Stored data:

-- ==== Sys2Proof/Machine/Reads.lean ====
section
/-! DEFINITION. Dictionary reads: what each entry shows (12 R366, R369, R402; 13 R404 to R416; the entry table of each
chapter). Read-only entries show the units as of the last tick boundary, rw entries the value most recently accepted. -/

namespace Sys2Proof.Machine

/-- One of a boolean. -/
def one (b : Bool) : Int := if b then 1 else 0

/-- A mask of lanes: bit `b` of subindex `k` for lane 32 × (k − 1) + b. -/
def laneWord (k : Nat) (c : Nat → Bool) : Int :=
  (((List.range 32).map (fun b => if c (32 * (k - 1) + b) then 2 ^ b else 0)).sum : Nat)

/-! ## Read-only entries by index -/

/-- 0x1001 to 0x1018 (R405). -/
def Units.show1000 (u : Units) (i sub : Nat) : Int :=
  match i with
  | 0x1001 => u.access.register.toNat
  | 0x1003 => if sub = 0 then u.access.errors.length else (u.access.errors.getD (sub - 1) 0).toNat
  | 0x1014 => 0x80 + u.chain.address
  | 0x1018 => (match sub with | 1 => 0x0C1E | 2 => 0x4192 | 3 => Config.stepping * 16777216 + u.firmware / 256 | _ => Config.serial.toNat % 4294967296)
  | _ => 0

/-- 0x2000 to 0x2022 (R179, R402, R406). -/
def Units.show2000 (u : Units) (i sub : Nat) : Int :=
  match i, sub with
  | 0x2000, 1 => Config.serial.toNat
  | 0x2000, 2 => Config.stepping
  | 0x2000, 3 => one u.keys.development
  | 0x2000, 4 => u.firmware
  | 0x2000, 5 => if u.halt.silent then 3 else u.power.deviceState
  | 0x2000, 6 => u.clock.tick.toNat
  | 0x2000, 7 => one u.clock.provisional
  | 0x2000, 8 => u.lanesInUse
  | 0x2000, 9 => u.lanesMoving
  | 0x2000, 10 => u.power.resets.toNat
  | 0x2000, 11 => u.power.cause
  | 0x2011, 0x10 => u.ledger.checked.toNat
  | 0x2011, 0x11 => u.ledger.committed.toNat
  | 0x2011, 0x12 => u.ledger.conflicts.toNat
  | 0x2011, 0x13 => u.ledger.late.toNat
  | 0x2011, 0x14 => u.ledger.testsLast
  | 0x2011, 0x15 => u.ledger.testsPeak
  | 0x2011, 0x16 => u.ledger.excursions.toNat
  | 0x2011, 0x17 => u.ledger.stopping.toNat
  | 0x2013, 0x10 => u.ledger.requested.toNat
  | 0x2013, 0x11 => u.ledger.granted.toNat
  | 0x2013, 0x12 => u.ledger.refused.toNat
  | 0x2013, 0x13 => u.ledger.expired.toNat
  | 0x2013, 0x14 => u.lanesReserved
  | 0x2022, 4 => u.access.sessions.length
  | 0x2022, 5 => u.access.discarded.toNat
  | 0x2022, 6 => u.access.failed.toNat
  | 0x2022, 7 => u.access.duplicates.toNat
  | 0x2022, 8 => u.access.suppressed.toNat
  | _, _ => 0

/-- Growth of a base's error since it was lost, as that of the tick in holdover (R352). -/
def Units.baseError (u : Units) (b : Nat) : Int :=
  let x := tget (fun _ => ({} : Base)) u.time.bases b
  let t : Int := x.lost
  if !x.ever then 0xFFFFFFFF
  else if x.locked then x.error
  else min 0xFFFFFFFE (x.error + ceilDiv (u.cfg 0x2101 6 * t * 8640000 + u.cfg 0x2101 7 * t * t) 432000000000)

/-- A time-base record (R365): TB3 runs free. -/
def Units.showBase (u : Units) (b sub : Nat) : Int :=
  let x := tget (fun _ => ({} : Base)) u.time.bases b
  if b = 3 then
    (match sub with | 1 => 4 | 2 => u.clock.tb3 | 3 => 0xFFFFFFFF | _ => u.clock.tb3 - u.clock.source)
  else match sub with
    | 1 => if x.locked then 1 else if !x.ever then 0 else if u.baseError b ≤ u.cfg 0x2101 4 then 2 else 3
    | 2 => u.clock.source + x.offset +
        (if u.time.numbering = 0 ∧ b ≠ 0 then 315964819000000000 else if u.time.numbering ≠ 0 ∧ b = 0 then -315964819000000000 else 0)
    | 3 => u.baseError b
    | _ => x.offset

/-- 0x2100 to 0x2211 (R239, R365). -/
def Units.show2100 (u : Units) (i sub : Nat) : Int :=
  let port := fun (k : Nat) => tget (fun _ => ({} : PtpPort)) u.time.ports k
  match i, sub with
  | 0x2100, 1 => one u.time.valid
  | 0x2100, 2 => u.time.discipline
  | 0x2100, 3 => u.time.error
  | 0x2100, 4 => u.time.quality
  | 0x2100, 5 => u.time.declared.toNat
  | 0x2100, 6 => u.time.lastStep
  | 0x2100, 7 => u.time.steps.toNat
  | 0x2100, 8 => u.time.switches.toNat
  | 0x2103, 0x10 => (port 0).state
  | 0x2103, 0x11 => (port 0).offset
  | 0x2103, 0x12 => (port 0).delay
  | 0x2104, 0x10 => (port 1).state
  | 0x2104, 0x11 => (port 1).offset
  | 0x2104, 0x12 => (port 1).delay
  | 0x2105, 6 => u.time.ppsOffset
  | 0x2105, 7 => u.time.ppsRejected.toNat
  | 0x2210, 1 => u.halt.site.toNat
  | 0x2210, 2 => u.halt.cell.toNat
  | 0x2210, 3 => u.halt.sources (u.cfgOn 0x2202 7)
  | 0x2210, 4 => ((List.range 4).map (fun c => if (tget (fun _ => ({} : Channel)) u.panel.channels c).closed then 2 ^ c else 0)).sum
  | 0x2210, 5 => u.halt.haltId.toNat
  | 0x2210, 6 => u.halt.latency
  | 0x2210, 7 => u.halt.decided.toNat
  | 0x2210, 8 => u.halt.lateWork.toNat
  | 0x2210, 9 => u.halt.lineFaults.toNat
  | 0x2210, 0xA => one u.halt.silent
  | 0x2211, k => laneWord k (fun n => inForce (tget (fun _ => ({} : Lane)) u.lanes n).haltRecord)
  | j, k => if 0x2110 ≤ j ∧ j ≤ 0x2113 then u.showBase (j - 0x2110) k else 0

/-- Satellite integrity of a channel of port A (R115): system, PRN, state, cause. -/
def Units.showIntegrity (u : Units) (k : Nat) : Int :=
  match u.reference.sats[k]? with
  | none => 0
  | some x => x.system * 16777216 + x.prn % 256 * 65536 + x.state * 256 + x.cause

/-- 0x2302 to 0x2401 (R82, R115, R139). -/
def Units.show2300 (u : Units) (i sub : Nat) : Int :=
  let r := u.reference
  let sats := fun (st : Nat) => ((r.sats.filter (fun x => x.state = st)).length : Int)
  match i, sub with
  | 0x2302, 8 => u.gnss.portA.state
  | 0x2302, 9 => u.gnss.portA.current
  | 0x2302, 0xA => u.gnss.portB.state
  | 0x2302, 0xB => u.gnss.portB.current
  | 0x2305, 2 => u.gnss.mode
  | 0x2305, 3 => u.gnss.first.toNat
  | 0x2306, 0xC => r.state
  | 0x2306, 0xD => r.issue
  | 0x2307, 6 => r.elapsed
  | 0x2307, 7 => r.surveySigma
  | 0x2307, 8 => r.result.1
  | 0x2307, 9 => r.result.2.1
  | 0x2307, 0xA => r.result.2.2
  | 0x2307, 0xB => one r.running
  | 0x2309, 1 => one r.positioning
  | 0x2309, 2 => sats 0
  | 0x2309, 3 => sats 1
  | 0x2309, 4 => sats 2
  | 0x2309, 5 => r.rms
  | 0x230A, k => u.showIntegrity (k - 1)
  | 0x230B, 6 => u.checkpoint.completed.toNat
  | 0x230B, 7 => u.checkpoint.dropped.toNat
  | 0x230B, 8 => u.checkpoint.queue.length
  | 0x230C, k => (tget (fun _ => ({} : TrackChannel)) u.gnss.channels (k - 1)).late.toNat
  | 0x2401, 2 => r.correction
  | 0x2401, 3 => r.sent.toNat
  | 0x2401, 4 => r.notSent.toNat
  | _, _ => 0

/-- Verge duty account of the units, ms (R301). -/
def Units.duty (u : Units) : Int :=
  (((u.air.duty.filter (fun e => decide ((u.clock.source + u.clock.offset) / 1000000000 - 3600 < e.1))).map (·.2)).sum / 1000 : Nat)

/-- Lanes not VACANT that have not acknowledged the announced generation, 0x2507:06 (R333, R339). -/
def Units.rolloverPending (u : Units) : Nat :=
  if u.keys.pendingState ≠ 3 then 0
  else (u.lanes.filter (fun e => e.2.occupied && (tget (fun _ => ({} : AirLane)) u.airLanes e.1).keyGeneration ≠ u.keys.pendingGeneration)).length

/-- A carriageway's counters by row of 0x2505 (R305). -/
def Carriageway.show (c : Carriageway) (k : Nat) : Int :=
  match k with
  | 0 => c.sent.toNat
  | 1 => c.deferred.toNat
  | 2 => c.skipped.toNat
  | 3 => c.carried.toNat
  | 4 => c.contention.toNat
  | _ => c.late.toNat

/-- 0x2501 to 0x2507 (R275, R305, R339). -/
def Units.show2500 (u : Units) (i sub : Nat) : Int :=
  let cw := fun (k : Nat) => tget (fun _ => ({} : Carriageway)) u.air.cws k
  match i with
  | 0x2501 => (cw (sub - 0x10)).headerErrors.toNat
  | 0x2502 => if sub = 3 then u.air.hop else u.air.crcFailures.toNat
  | 0x2504 => (match sub with
    | 3 => u.duty
    | 4 => u.air.withheldHalts.toNat
    | 5 => u.air.withheldNotices.toNat
    | 6 => u.air.gaps.toNat
    | _ => u.air.exceeded.toNat)
  | 0x2505 => (cw ((sub - 1) % 4)).show ((sub - 1) / 4)
  | 0x2507 => (match sub with
    | 3 => u.air.broadcast.toNat % 4294967296
    | 4 => u.air.broadcast.toNat / 4294967296
    | 5 => u.air.unknown.toNat
    | 6 => u.rolloverPending
    | _ => u.air.incomplete.toNat)
  | _ => 0

/-- 0x2600 to 0x2800 (R410 to R412). -/
def Units.show2600 (u : Units) (i sub : Nat) : Int :=
  match i, sub with
  | 0x2600, 1 => u.chain.address
  | 0x2600, 2 => u.pairNumber
  | 0x2600, 4 => one u.chain.selIn
  | 0x2600, 5 => u.chain.seen.toNat
  | 0x2601, 2 => u.pair.role
  | 0x2601, 3 => (complemented u.pair.epoch).toNat
  | 0x2601, 4 => 8
  | 0x2601, 5 => one (decide (u.pair.linkSilent < 8)) + 2 * one (decide (u.pair.pulseSilent < 8))
  | 0x2601, 7 => u.pair.lateRun
  | 0x2601, 8 => u.pair.lateTotal.toNat
  | 0x2601, 9 => u.pair.takeovers.toNat
  | 0x2601, 0xA => u.pair.partnerFirmware.toNat
  | 0x2602, 2 => u.cells.sent.toNat
  | 0x2602, 3 => u.cells.received.toNat
  | 0x2602, 4 => u.cells.failed.toNat
  | 0x2700, 1 => u.keys.security
  | 0x2700, 2 => u.keys.generation
  | 0x2700, 3 => u.keys.check.toNat
  | 0x2700, 4 => u.keys.pendingState
  | 0x2700, 8 => u.keys.tamper.toNat
  | 0x2800, 3 => u.update.download
  | 0x2800, 8 => u.update.running
  | 0x2800, 0xB => u.update.trial
  | 0x2800, 0xC => u.image.schema
  | 0x2800, 0xD => u.update.generation.toNat
  | 0x2800, 0xE => one (decide (u.update.other.role = 3))
  | 0x2800, 0xF => u.update.failedBoots
  | _, _ => 0

/-- 0x2900 to 0x2C00 (R413 to R416). -/
def Units.show2900 (u : Units) (i sub : Nat) : Int :=
  let unit := fun (k : Nat) => tget (fun _ => ({} : TripUnit)) u.trip.units k
  let health := fun (c : Nat → Bool) => (((List.range 32).filter (fun k => c (tget (fun _ => ({} : LampChannel)) u.lamps.channels k).health)).length : Int)
  let c := (i % 8) * 32 + sub - 1
  if i = 0x2900 then (if sub = 3 then u.counters.number.toNat else one u.counters.snap.isSome)
  else if i < 0x2938 then (tget (fun _ => 0) u.counters.live c : Nat)
  else if i < 0x2940 then (tget (fun _ => 0) u.counters.shadow c : Nat)
  else if i < 0x2960 then (tget (fun _ => ({} : Task)) u.disp.tasks c).late
  else match i, sub with
    | 0x2A00, 1 => ((List.range 4).map (fun k => partSize (unit k).pre + partSize (unit k).post)).sum
    | 0x2A00, 2 => (u.trip.retained.map retainedBytes).sum
    | 0x2B00, 1 => u.keysTouched
    | 0x2B00, 8 => one u.panel.plug
    | 0x2B00, 9 => one u.panel.wake
    | 0x2B01, 1 => u.lamps.drivers
    | 0x2B01, 5 => health (fun h => h = 4)
    | 0x2B01, 6 => health (fun h => h = 2 || h = 3)
    | 0x2B01, 7 => u.lamps.late.toNat
    | 0x2C00, 1 => u.power.state
    | 0x2C00, 3 => u.power.feedA.state
    | 0x2C00, 4 => u.power.feedB.state
    | 0x2C00, 7 => u.power.vbat
    | 0x2C00, 8 => u.power.dieTemp
    | 0x2C00, 9 => u.power.rfTemp
    | j, 8 => (unit (j - 0x2A10)).state
    | j, _ => (unit (j - 0x2A10)).captures.toNat

/-- Lane whose envelope meets junction area `a` at the present tick; 0xFF none (R179). -/
def Units.holder (u : Units) (a : Nat) : Int :=
  match (u.areasOf 2).find? (fun x => x.1 = a) with
  | none => 0xFF
  | some x => match u.routes.find? (fun r => envelopeMeets (r.2.envelopes.envAt u.clock.tick) x.2) with
    | some r => r.1
    | none => 0xFF

/-- Lane-state record (R408). -/
def Units.showLane (u : Units) (n sub : Nat) : Int :=
  let l := tget (fun _ => ({} : Lane)) u.lanes n
  match sub with
  | 1 => l.state.toNat
  | 2 => (complemented l.epoch).toNat
  | 3 => l.haltRecord.toNat
  | 4 => l.atHalt.toNat
  | 5 => l.lastTransition.toNat
  | 6 => l.progress.toNat
  | 7 => l.identity.toNat
  | 8 => one l.integrityFault
  | 9 => one l.reserved
  | 0xB => l.resultCode
  | _ => l.resultPlan.toNat

/-- Effective limits (R180) and the route record (R210) of lane `n`. -/
def Units.showRoute (u : Units) (i n sub : Nat) : Int :=
  let r := tget (fun _ => ({} : Route)) u.routes n
  if i < 0x4200 then
    (match sub with
      | 0x11 => r.effective.top | 0x12 => r.effective.acc | 0x13 => r.effective.dec | 0x14 => r.effective.jerk
      | 0x15 => one r.effective.reversal | 0x16 => r.effective.dwell | _ => one r.deferred)
  else match sub with
    | 3 => r.planId.toNat | 4 => r.first.toNat | 5 => r.standstill.toNat | 6 => r.east | 7 => r.north | 8 => r.heading
    | 9 => r.refused.toNat | _ => r.lastAccepted.toNat

/-- Checkpoint results of lane `n` (R139). -/
def Units.showCheckpoint (u : Units) (n sub : Nat) : Int :=
  let k := tget (fun _ => ({} : CkLane)) u.checkpoint.lanes n
  match sub with
  | 1 => k.verdict | 2 => k.reason | 3 => k.epochTick.toNat | 4 => k.horizontal | 5 => k.vertical | 6 => k.ratio | 7 => k.used
  | 8 => k.disagree | 9 => k.east | 0xA => k.north | 0xB => k.up | 0xC => k.complete.toNat | 0xD => k.incomplete.toNat
  | 0xE => k.dropped.toNat | _ => one k.refuses

/-- Air statistics of lane `n` (R306, R339). -/
def Units.showAir (u : Units) (n sub : Nat) : Int :=
  let a := tget (fun _ => ({} : AirLane)) u.airLanes n
  match sub with
  | 1 => a.received.toNat | 2 => a.missed.toNat | 3 => a.barred.toNat | 4 => a.consecutive | 5 => a.selfStops.toNat
  | 6 => a.contention.toNat | 7 => a.otherEpoch.toNat | 8 => a.earlierPair.toNat
  | 0x10 => a.authenticated.toNat | 0x11 => a.micFailures.toNat | 0x12 => a.tooOld.toNat | 0x13 => a.repeated.toNat
  | 0x14 => a.complement.toNat | 0x15 => a.executed.toNat | 0x16 => a.duplicates.toNat | 0x17 => a.outOfWindow.toNat
  | 0x18 => a.sent.toNat | 0x19 => a.retransmitted.toNat | 0x1A => a.undelivered.toNat | 0x1B => a.expected | 0x1C => a.next
  | 0x1D => a.keyGeneration | 0x1E => one a.relay | _ => a.lastCounter.toNat

/-- Stream record (R392). -/
def Units.showStream (u : Units) (q sub : Nat) : Int :=
  let t := u.stream q
  match sub with | 2 => t.fill | 3 => t.lost.toNat | 4 => t.resets.toNat | _ => t.reader.toNat

/-- What a read-only or const entry of fixed size shows. -/
def Units.showEntry (u : Units) (i sub : Nat) : Int :=
  if i < 0x2000 then u.show1000 i sub
  else if i < 0x2100 then u.show2000 i sub
  else if i < 0x2300 then u.show2100 i sub
  else if i < 0x2500 then u.show2300 i sub
  else if i < 0x2600 then u.show2500 i sub
  else if i < 0x2900 then u.show2600 i sub
  else if i < 0x3000 then u.show2900 i sub
  else if i < 0x3400 then (if sub = 6 then u.holder (i - 0x3000) else (tget (fun _ => 0) u.ledger.conflictsOf (i - 0x3000)).toNat)
  else if i < 0x4100 then u.showLane (i - 0x4000) sub
  else if i < 0x4300 then u.showRoute i (i % 0x100) sub
  else if i < 0x4400 then u.showCheckpoint (i - 0x4300) sub
  else if i < 0x4500 then u.showAir (i - 0x4400) sub
  else u.showStream (i - 0x5000) sub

Exercise prompt:
In the lines above, find the word "clock" and copy every line it occurs in.

Result for this task:
  | 0x2000, 6 => u.clock.tick.toNat
  | 0x2000, 7 => one u.clock.provisional
    (match sub with | 1 => 4 | 2 => u.clock.tb3 | 3 => 0xFFFFFFFF | _ => u.clock.tb3 - u.clock.source)
    | 2 => u.clock.source + x.offset +
  (((u.air.duty.filter (fun e => decide ((u.clock.source + u.clock.offset) / 1000000000 - 3600 < e.1))).map (·.2)).sum / 1000 : Nat)
  | some x => match u.routes.find? (fun r => envelopeMeets (r.2.envelopes.envAt u.clock.tick) x.2) with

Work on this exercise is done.